* About this exercise: Below are the records; output them exactly from the first line through the line with "namespace Sys2Proof.Laws.EncodedShape", stopping there.

^^^^^^^^

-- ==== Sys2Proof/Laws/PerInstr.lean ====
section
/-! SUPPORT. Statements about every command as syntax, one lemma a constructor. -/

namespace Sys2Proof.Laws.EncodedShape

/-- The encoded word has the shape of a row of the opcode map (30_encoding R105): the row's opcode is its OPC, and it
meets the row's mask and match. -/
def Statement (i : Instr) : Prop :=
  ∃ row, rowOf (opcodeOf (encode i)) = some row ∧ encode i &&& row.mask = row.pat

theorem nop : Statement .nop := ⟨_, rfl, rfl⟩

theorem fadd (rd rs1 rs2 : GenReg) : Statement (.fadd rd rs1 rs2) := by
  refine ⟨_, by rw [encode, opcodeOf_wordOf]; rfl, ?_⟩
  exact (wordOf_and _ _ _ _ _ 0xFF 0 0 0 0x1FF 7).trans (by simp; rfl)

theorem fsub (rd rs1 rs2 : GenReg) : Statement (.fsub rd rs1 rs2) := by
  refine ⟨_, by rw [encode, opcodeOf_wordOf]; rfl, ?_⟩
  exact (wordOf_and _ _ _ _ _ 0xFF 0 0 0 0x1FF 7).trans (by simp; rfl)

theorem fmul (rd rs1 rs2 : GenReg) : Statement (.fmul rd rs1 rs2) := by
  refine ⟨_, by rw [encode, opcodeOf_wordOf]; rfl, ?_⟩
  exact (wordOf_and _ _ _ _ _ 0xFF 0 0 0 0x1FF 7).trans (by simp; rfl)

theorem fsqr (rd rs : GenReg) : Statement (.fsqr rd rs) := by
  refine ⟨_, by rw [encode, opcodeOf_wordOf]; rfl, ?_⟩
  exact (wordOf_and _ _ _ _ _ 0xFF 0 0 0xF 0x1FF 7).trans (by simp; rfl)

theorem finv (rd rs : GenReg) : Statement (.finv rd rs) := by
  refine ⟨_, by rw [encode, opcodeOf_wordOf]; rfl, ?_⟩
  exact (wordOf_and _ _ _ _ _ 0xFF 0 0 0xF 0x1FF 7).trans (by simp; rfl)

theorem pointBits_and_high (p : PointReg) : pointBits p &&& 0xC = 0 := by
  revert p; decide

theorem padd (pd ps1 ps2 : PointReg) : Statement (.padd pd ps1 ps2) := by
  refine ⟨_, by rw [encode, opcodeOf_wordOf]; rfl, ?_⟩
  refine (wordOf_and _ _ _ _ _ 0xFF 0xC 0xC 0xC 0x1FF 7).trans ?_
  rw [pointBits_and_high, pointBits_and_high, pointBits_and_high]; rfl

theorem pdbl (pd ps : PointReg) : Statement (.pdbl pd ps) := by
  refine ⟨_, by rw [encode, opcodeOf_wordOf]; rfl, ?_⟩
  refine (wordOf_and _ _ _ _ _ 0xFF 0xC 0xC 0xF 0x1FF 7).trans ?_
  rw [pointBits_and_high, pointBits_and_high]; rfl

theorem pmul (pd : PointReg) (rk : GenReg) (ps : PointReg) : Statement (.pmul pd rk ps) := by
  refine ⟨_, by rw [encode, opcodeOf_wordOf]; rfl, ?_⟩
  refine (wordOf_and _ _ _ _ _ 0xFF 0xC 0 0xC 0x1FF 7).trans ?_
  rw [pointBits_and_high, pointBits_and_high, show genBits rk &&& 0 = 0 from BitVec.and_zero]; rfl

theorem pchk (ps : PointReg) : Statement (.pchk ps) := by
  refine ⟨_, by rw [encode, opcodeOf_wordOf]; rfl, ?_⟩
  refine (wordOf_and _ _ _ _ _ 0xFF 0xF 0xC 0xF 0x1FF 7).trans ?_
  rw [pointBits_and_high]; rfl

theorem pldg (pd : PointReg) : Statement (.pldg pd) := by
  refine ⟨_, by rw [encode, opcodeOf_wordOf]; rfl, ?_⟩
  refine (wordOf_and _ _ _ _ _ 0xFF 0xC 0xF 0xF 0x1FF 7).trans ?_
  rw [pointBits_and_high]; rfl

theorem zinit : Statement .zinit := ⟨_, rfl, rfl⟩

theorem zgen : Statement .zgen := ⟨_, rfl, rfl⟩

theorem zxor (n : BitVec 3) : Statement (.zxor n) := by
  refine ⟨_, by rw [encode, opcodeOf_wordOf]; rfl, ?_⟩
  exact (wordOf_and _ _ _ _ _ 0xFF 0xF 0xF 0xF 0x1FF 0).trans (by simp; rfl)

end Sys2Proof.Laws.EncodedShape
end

^^^^^^^^

* Exercise output:
-- ==== Sys2Proof/Laws/PerInstr.lean ====
section
/-! SUPPORT. Statements about every command as syntax, one lemma a constructor. -/

namespace Sys2Proof.Laws.EncodedShape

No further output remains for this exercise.